Extract, from the listing that follows, each line containing the word "freeWord".
=== Extracted data ===
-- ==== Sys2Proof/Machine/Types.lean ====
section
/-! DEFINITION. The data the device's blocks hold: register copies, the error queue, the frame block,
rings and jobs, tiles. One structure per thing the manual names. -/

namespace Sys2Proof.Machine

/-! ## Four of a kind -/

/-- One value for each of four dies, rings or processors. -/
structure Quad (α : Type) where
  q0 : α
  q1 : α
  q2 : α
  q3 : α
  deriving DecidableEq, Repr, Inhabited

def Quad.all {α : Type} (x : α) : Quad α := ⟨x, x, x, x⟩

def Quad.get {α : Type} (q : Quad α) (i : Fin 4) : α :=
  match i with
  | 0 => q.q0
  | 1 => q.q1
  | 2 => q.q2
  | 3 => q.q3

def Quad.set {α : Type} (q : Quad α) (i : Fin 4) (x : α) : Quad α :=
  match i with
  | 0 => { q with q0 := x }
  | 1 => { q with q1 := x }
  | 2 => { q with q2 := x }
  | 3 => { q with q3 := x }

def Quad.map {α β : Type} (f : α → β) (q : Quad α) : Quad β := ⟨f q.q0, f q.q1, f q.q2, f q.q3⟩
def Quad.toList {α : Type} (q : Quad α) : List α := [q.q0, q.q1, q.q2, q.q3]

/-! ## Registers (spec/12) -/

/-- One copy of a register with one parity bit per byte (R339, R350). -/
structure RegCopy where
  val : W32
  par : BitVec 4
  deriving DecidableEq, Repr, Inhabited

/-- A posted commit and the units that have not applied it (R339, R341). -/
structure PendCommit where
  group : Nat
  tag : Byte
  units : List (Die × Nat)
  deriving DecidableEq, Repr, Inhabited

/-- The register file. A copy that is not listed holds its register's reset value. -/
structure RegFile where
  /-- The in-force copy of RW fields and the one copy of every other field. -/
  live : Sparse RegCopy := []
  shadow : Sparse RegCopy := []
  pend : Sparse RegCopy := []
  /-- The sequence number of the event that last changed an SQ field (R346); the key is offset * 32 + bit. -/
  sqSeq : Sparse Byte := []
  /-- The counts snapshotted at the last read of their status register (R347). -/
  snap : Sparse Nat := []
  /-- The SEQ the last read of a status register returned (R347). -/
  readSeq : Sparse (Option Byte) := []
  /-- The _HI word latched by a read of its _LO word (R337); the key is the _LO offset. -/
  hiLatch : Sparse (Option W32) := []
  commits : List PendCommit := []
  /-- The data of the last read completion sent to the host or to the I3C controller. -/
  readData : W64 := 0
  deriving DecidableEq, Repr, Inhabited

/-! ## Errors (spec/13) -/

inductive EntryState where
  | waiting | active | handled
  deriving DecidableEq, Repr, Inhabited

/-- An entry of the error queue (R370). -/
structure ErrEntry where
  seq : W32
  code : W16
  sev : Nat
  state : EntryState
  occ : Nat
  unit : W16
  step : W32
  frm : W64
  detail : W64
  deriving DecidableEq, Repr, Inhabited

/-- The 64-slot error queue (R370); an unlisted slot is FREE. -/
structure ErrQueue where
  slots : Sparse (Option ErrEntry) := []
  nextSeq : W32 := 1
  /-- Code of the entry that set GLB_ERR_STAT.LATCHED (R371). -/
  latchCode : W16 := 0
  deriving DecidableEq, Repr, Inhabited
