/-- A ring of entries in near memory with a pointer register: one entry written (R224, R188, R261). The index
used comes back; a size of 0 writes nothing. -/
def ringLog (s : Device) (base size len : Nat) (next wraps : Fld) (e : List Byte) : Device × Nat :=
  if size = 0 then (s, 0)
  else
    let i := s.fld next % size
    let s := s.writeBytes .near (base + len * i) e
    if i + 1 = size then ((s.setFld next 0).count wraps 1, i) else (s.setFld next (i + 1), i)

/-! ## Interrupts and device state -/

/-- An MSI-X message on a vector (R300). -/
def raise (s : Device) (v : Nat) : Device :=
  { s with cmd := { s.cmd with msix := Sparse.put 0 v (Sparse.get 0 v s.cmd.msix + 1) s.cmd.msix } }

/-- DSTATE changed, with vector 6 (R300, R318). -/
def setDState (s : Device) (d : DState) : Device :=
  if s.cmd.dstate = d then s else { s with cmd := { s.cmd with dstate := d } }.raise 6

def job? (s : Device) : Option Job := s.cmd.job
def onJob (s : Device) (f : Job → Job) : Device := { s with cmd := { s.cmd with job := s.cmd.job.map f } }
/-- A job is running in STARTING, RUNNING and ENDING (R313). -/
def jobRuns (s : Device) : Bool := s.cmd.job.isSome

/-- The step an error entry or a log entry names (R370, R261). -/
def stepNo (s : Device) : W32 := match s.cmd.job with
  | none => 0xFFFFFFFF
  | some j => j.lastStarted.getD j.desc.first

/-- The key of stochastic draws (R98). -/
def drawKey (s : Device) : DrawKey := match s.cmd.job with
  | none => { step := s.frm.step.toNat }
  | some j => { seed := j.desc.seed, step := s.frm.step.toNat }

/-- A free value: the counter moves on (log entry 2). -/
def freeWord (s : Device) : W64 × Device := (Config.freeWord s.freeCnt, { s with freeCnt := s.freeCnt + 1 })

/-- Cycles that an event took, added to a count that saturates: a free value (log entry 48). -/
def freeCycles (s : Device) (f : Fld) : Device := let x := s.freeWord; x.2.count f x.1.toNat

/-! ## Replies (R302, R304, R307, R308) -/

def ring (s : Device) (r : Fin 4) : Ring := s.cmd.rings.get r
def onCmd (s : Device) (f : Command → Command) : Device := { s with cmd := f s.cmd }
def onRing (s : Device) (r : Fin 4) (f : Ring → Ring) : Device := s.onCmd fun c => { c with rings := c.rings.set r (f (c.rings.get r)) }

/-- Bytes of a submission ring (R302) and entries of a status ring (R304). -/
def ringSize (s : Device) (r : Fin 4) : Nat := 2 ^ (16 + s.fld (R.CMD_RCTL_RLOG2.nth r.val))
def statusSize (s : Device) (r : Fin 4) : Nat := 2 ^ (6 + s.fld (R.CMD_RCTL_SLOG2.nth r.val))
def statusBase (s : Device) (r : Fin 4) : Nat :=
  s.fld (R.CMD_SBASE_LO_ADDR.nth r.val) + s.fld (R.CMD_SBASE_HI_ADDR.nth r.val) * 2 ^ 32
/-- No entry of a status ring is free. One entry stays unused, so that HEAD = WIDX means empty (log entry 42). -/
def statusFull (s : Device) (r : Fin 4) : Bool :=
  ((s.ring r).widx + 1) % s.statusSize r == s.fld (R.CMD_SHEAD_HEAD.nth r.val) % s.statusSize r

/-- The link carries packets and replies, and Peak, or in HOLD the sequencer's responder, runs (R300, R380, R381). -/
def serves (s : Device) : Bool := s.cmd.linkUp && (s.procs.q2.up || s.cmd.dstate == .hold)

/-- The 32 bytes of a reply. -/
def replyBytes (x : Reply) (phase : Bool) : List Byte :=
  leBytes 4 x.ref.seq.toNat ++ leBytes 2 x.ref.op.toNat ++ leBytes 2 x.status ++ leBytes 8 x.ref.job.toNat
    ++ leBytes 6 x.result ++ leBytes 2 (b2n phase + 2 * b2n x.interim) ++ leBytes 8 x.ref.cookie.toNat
===
_Written answer_.
def freeWord (s : Device) : W64 × Device := (Config.freeWord s.freeCnt, { s with freeCnt := s.freeCnt + 1 })
def freeCycles (s : Device) (f : Fld) : Device := let x := s.freeWord; x.2.count f x.1.toNat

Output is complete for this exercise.